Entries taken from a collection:

• • • • •

-- ==== Sys2Proof/Laws/Decode.lean ====
section
/-! SUPPORT. The fields of a packed command word, and the index of a register (spec 30_encoding.md R51, R52, R57). -/

namespace Sys2Proof

variable (we : Bool) (size : Size) (idx : Index) (sub : SubOffset)

/-- The command word as a number: the fields at their bit positions (R51). -/
theorem toNat_packCw :
    (packCw we size idx sub).toNat = we.toNat * 2 ^ 15 + size.toNat * 2 ^ 13 + idx.toNat * 2 ^ 4 + sub.toNat := by
  have hs := sub.isLt
  have hi := idx.isLt
  have hz := size.isLt
  have h1 : ((BitVec.ofBool we ++ size).toNat) = we.toNat * 2 ^ 2 + size.toNat := by
    rw [BitVec.toNat_append, ← Nat.shiftLeft_add_eq_or_of_lt hz, Nat.shiftLeft_eq, BitVec.toNat_ofBool]
  have h2 : ((idx ++ sub).toNat) = idx.toNat * 2 ^ 4 + sub.toNat := by
    rw [BitVec.toNat_append, ← Nat.shiftLeft_add_eq_or_of_lt hs, Nat.shiftLeft_eq]
  have h3 : (idx ++ sub).toNat < 2 ^ (9 + 4) := (idx ++ sub).isLt
  unfold packCw
  rw [BitVec.toNat_append, ← Nat.shiftLeft_add_eq_or_of_lt h3, Nat.shiftLeft_eq, h1, h2]
  omega

@[simp] theorem cwWe_packCw : cwWe (packCw we size idx sub) = we := by
  have := toNat_packCw we size idx sub
  have hs := sub.isLt
  have hi := idx.isLt
  have hz := size.isLt
  unfold cwWe
  rw [← BitVec.testBit_toNat, Nat.testBit_eq_decide_div_mod_eq, this]
  cases we <;> simp only [Bool.toNat_true, Bool.toNat_false, decide_eq_true_eq, decide_eq_false_iff_not] <;> omega

@[simp] theorem cwSize_packCw : cwSize (packCw we size idx sub) = size := by
  have := toNat_packCw we size idx sub
  have hs := sub.isLt
  have hi := idx.isLt
  have hz := size.isLt
  have hw := we.toNat_lt
  apply BitVec.eq_of_toNat_eq
  rw [cwSize, BitVec.extractLsb'_toNat, this, Nat.shiftRight_eq_div_pow]
  omega

@[simp] theorem cwIdx_packCw : cwIdx (packCw we size idx sub) = idx := by
  have := toNat_packCw we size idx sub
  have hs := sub.isLt
  have hi := idx.isLt
  apply BitVec.eq_of_toNat_eq
  rw [cwIdx, BitVec.extractLsb'_toNat, this, Nat.shiftRight_eq_div_pow]
  omega

@[simp] theorem cwSub_packCw : cwSub (packCw we size idx sub) = sub := by
  have := toNat_packCw we size idx sub
  have hs := sub.isLt
  apply BitVec.eq_of_toNat_eq
  rw [cwSub, BitVec.extractLsb'_toNat, this, Nat.shiftRight_eq_div_pow]
  omega

/-- A command word is its four fields (R51). -/
theorem packCw_fields (cw : CommandWord) : packCw (cwWe cw) (cwSize cw) (cwIdx cw) (cwSub cw) = cw := by
  have h := cw.isLt
  apply BitVec.eq_of_toNat_eq
  rw [toNat_packCw, cwSize, cwIdx, cwSub, BitVec.extractLsb'_toNat, BitVec.extractLsb'_toNat, BitVec.extractLsb'_toNat,
    cwWe, ← BitVec.testBit_toNat, Nat.testBit_eq_decide_div_mod_eq]
  simp only [Nat.shiftRight_eq_div_pow]
  by_cases hb : cw.toNat / 2 ^ 15 % 2 = 1 <;> simp only [hb, decide_true, decide_false, Bool.toNat_true, Bool.toNat_false] <;>
    omega

/-- The bits of a packed command word (R51). -/
theorem getLsbD_packCw (i : Nat) :
    (packCw we size idx sub).getLsbD i =
      if i < 13 then if i < 4 then sub.getLsbD i else idx.getLsbD (i - 4)
      else if i < 15 then size.getLsbD (i - 13) else (BitVec.ofBool we).getLsbD (i - 15) := by
  have h1 : (packCw we size idx sub).getLsbD i = if i < 9 + 4 then (idx ++ sub).getLsbD i
      else (BitVec.ofBool we ++ size).getLsbD (i - (9 + 4)) := BitVec.getLsbD_append
  have h2 : (idx ++ sub).getLsbD i = if i < 4 then sub.getLsbD i else idx.getLsbD (i - 4) :=
    BitVec.getLsbD_append
  have h3 : (BitVec.ofBool we ++ size).getLsbD (i - 13) =
      if i - 13 < 2 then size.getLsbD (i - 13) else (BitVec.ofBool we).getLsbD (i - 13 - 2) :=
    BitVec.getLsbD_append
  rw [h1, h2, show i - (9 + 4) = i - 13 from rfl, h3, Nat.sub_sub]
  by_cases ha : i < 13
  · simp [ha]
  · by_cases hb : i < 15
    · have : i - 13 < 2 := by omega
      simp [ha, hb, this]
    · have : ¬ i - 13 < 2 := by omega
      simp [ha, hb, this]

/-- The selection mask 0x9FF0 keeps `we` and `idx` and drops `size` and `sub` (R57). -/
theorem packCw_and_selectionMask :
    packCw we size idx sub &&& 0x9FF0 = packCw we 0 idx 0 := by
  apply BitVec.eq_of_getLsbD_eq
  intro i hi
  rw [BitVec.getLsbD_and, getLsbD_packCw, getLsbD_packCw]
  have hm : ∀ j : Fin 16, (0x9FF0 : CommandWord).getLsbD j = decide ((4 ≤ j.val ∧ j.val < 13) ∨ j.val = 15) := by
    decide
  rw [show (0x9FF0 : CommandWord).getLsbD i = decide ((4 ≤ i ∧ i < 13) ∨ i = 15) from hm ⟨i, hi⟩]
  by_cases ha : i < 13
  · by_cases hb : i < 4
    · have : ¬ 4 ≤ i := by omega
      have h15 : ¬ i = 15 := by omega
      simp [ha, hb, this, h15]
    · have : 4 ≤ i := by omega
      simp [ha, hb, this]
  · by_cases hb : i < 15
    · have h15 : ¬ i = 15 := by omega
      simp [ha, hb, h15]
    · have h15 : i = 15 := by omega
      subst h15
      simp

/-- A register's index selects it (R11, R52). -/
@[simp] theorem regOfIdx_idx (r : Reg) : regOfIdx r.idx = some r := by
  cases r <;> rfl

/-- The index of the register an index selects is that index (R11, R52). -/
theorem idx_of_regOfIdx {idx : Index} {r : Reg} (h : regOfIdx idx = some r) : idx = r.idx := by
  revert h; revert r; revert idx; decide

/-- An index selects no register exactly when it is 14 or more (R12, R52, R135). -/
theorem regOfIdx_eq_none (idx : Index) : regOfIdx idx = none ↔ badIndex idx = true := by
  revert idx; decide

end Sys2Proof
end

• • • • •

> _WORK INSTRUCTION_
Nothing in the records may be left out; transcribe all of them exactly.

> _EXERCISE OUTPUT_
-- ==== Sys2Proof/Laws/Decode.lean ====
section
/-! SUPPORT. The fields of a packed command word, and the index of a register (spec 30_encoding.md R51, R52, R57). -/

namespace Sys2Proof

variable (we : Bool) (size : Size) (idx : Index) (sub : SubOffset)

/-- The command word as a number: the fields at their bit positions (R51). -/
theorem toNat_packCw :
    (packCw we size idx sub).toNat = we.toNat * 2 ^ 15 + size.toNat * 2 ^ 13 + idx.toNat * 2 ^ 4 + sub.toNat := by
  have hs := sub.isLt
  have hi := idx.isLt
  have hz := size.isLt
  have h1 : ((BitVec.ofBool we ++ size).toNat) = we.toNat * 2 ^ 2 + size.toNat := by
    rw [BitVec.toNat_append, ← Nat.shiftLeft_add_eq_or_of_lt hz, Nat.shiftLeft_eq, BitVec.toNat_ofBool]
  have h2 : ((idx ++ sub).toNat) = idx.toNat * 2 ^ 4 + sub.toNat := by
    rw [BitVec.toNat_append, ← Nat.shiftLeft_add_eq_or_of_lt hs, Nat.shiftLeft_eq]
  have h3 : (idx ++ sub).toNat < 2 ^ (9 + 4) := (idx ++ sub).isLt
  unfold packCw
  rw [BitVec.toNat_append, ← Nat.shiftLeft_add_eq_or_of_lt h3, Nat.shiftLeft_eq, h1, h2]
  omega

@[simp] theorem cwWe_packCw : cwWe (packCw we size idx sub) = we := by
  have := toNat_packCw we size idx sub
  have hs := sub.isLt
  have hi := idx.isLt
  have hz := size.isLt
  unfold cwWe
  rw [← BitVec.testBit_toNat, Nat.testBit_eq_decide_div_mod_eq, this]
  cases we <;> simp only [Bool.toNat_true, Bool.toNat_false, decide_eq_true_eq, decide_eq_false_iff_not] <;> omega

@[simp] theorem cwSize_packCw : cwSize (packCw we size idx sub) = size := by
  have := toNat_packCw we size idx sub
  have hs := sub.isLt
  have hi := idx.isLt
  have hz := size.isLt
  have hw := we.toNat_lt
  apply BitVec.eq_of_toNat_eq
  rw [cwSize, BitVec.extractLsb'_toNat, this, Nat.shiftRight_eq_div_pow]
  omega

@[simp] theorem cwIdx_packCw : cwIdx (packCw we size idx sub) = idx := by
  have := toNat_packCw we size idx sub
  have hs := sub.isLt
  have hi := idx.isLt
  apply BitVec.eq_of_toNat_eq
  rw [cwIdx, BitVec.extractLsb'_toNat, this, Nat.shiftRight_eq_div_pow]
  omega

@[simp] theorem cwSub_packCw : cwSub (packCw we size idx sub) = sub := by
  have := toNat_packCw we size idx sub
  have hs := sub.isLt
  apply BitVec.eq_of_toNat_eq
  rw [cwSub, BitVec.extractLsb'_toNat, this, Nat.shiftRight_eq_div_pow]
  omega

/-- A command word is its four fields (R51). -/
theorem packCw_fields (cw : CommandWord) : packCw (cwWe cw) (cwSize cw) (cwIdx cw) (cwSub cw) = cw := by
  have h := cw.isLt
  apply BitVec.eq_of_toNat_eq
  rw [toNat_packCw, cwSize, cwIdx, cwSub, BitVec.extractLsb'_toNat, BitVec.extractLsb'_toNat, BitVec.extractLsb'_toNat,
    cwWe, ← BitVec.testBit_toNat, Nat.testBit_eq_decide_div_mod_eq]
  simp only [Nat.shiftRight_eq_div_pow]
  by_cases hb : cw.toNat / 2 ^ 15 % 2 = 1 <;> simp only [hb, decide_true, decide_false, Bool.toNat_true, Bool.toNat_false] <;>
    omega

/-- The bits of a packed command word (R51). -/
theorem getLsbD_packCw (i : Nat) :
    (packCw we size idx sub).getLsbD i =
      if i < 13 then if i < 4 then sub.getLsbD i else idx.getLsbD (i - 4)
      else if i < 15 then size.getLsbD (i - 13) else (BitVec.ofBool we).getLsbD (i - 15) := by
  have h1 : (packCw we size idx sub).getLsbD i = if i < 9 + 4 then (idx ++ sub).getLsbD i
      else (BitVec.ofBool we ++ size).getLsbD (i - (9 + 4)) := BitVec.getLsbD_append
  have h2 : (idx ++ sub).getLsbD i = if i < 4 then sub.getLsbD i else idx.getLsbD (i - 4) :=
    BitVec.getLsbD_append
  have h3 : (BitVec.ofBool we ++ size).getLsbD (i - 13) =
      if i - 13 < 2 then size.getLsbD (i - 13) else (BitVec.ofBool we).getLsbD (i - 13 - 2) :=
    BitVec.getLsbD_append
  rw [h1, h2, show i - (9 + 4) = i - 13 from rfl, h3, Nat.sub_sub]
  by_cases ha : i < 13
  · simp [ha]
  · by_cases hb : i < 15
    · have : i - 13 < 2 := by omega
      simp [ha, hb, this]
    · have : ¬ i - 13 < 2 := by omega
      simp [ha, hb, this]

/-- The selection mask 0x9FF0 keeps `we` and `idx` and drops `size` and `sub` (R57). -/
theorem packCw_and_selectionMask :
    packCw we size idx sub &&& 0x9FF0 = packCw we 0 idx 0 := by
  apply BitVec.eq_of_getLsbD_eq
  intro i hi
  rw [BitVec.getLsbD_and, getLsbD_packCw, getLsbD_packCw]
  have hm : ∀ j : Fin 16, (0x9FF0 : CommandWord).getLsbD j = decide ((4 ≤ j.val ∧ j.val < 13) ∨ j.val = 15) := by
    decide
  rw [show (0x9FF0 : CommandWord).getLsbD i = decide ((4 ≤ i ∧ i < 13) ∨ i = 15) from hm ⟨i, hi⟩]
  by_cases ha : i < 13
  · by_cases hb : i < 4
    · have : ¬ 4 ≤ i := by omega
      have h15 : ¬ i = 15 := by omega
      simp [ha, hb, this, h15]
    · have : 4 ≤ i := by omega
      simp [ha, hb, this]
  · by_cases hb : i < 15
    · have h15 : ¬ i = 15 := by omega
      simp [ha, hb, h15]
    · have h15 : i = 15 := by omega
      subst h15
      simp

/-- A register's index selects it (R11, R52). -/
@[simp] theorem regOfIdx_idx (r : Reg) : regOfIdx r.idx = some r := by
  cases r <;> rfl

/-- The index of the register an index selects is that index (R11, R52). -/
theorem idx_of_regOfIdx {idx : Index} {r : Reg} (h : regOfIdx idx = some r) : idx = r.idx := by
  revert h; revert r; revert idx; decide

/-- An index selects no register exactly when it is 14 or more (R12, R52, R135). -/
theorem regOfIdx_eq_none (idx : Index) : regOfIdx idx = none ↔ badIndex idx = true := by
  revert idx; decide

end Sys2Proof
end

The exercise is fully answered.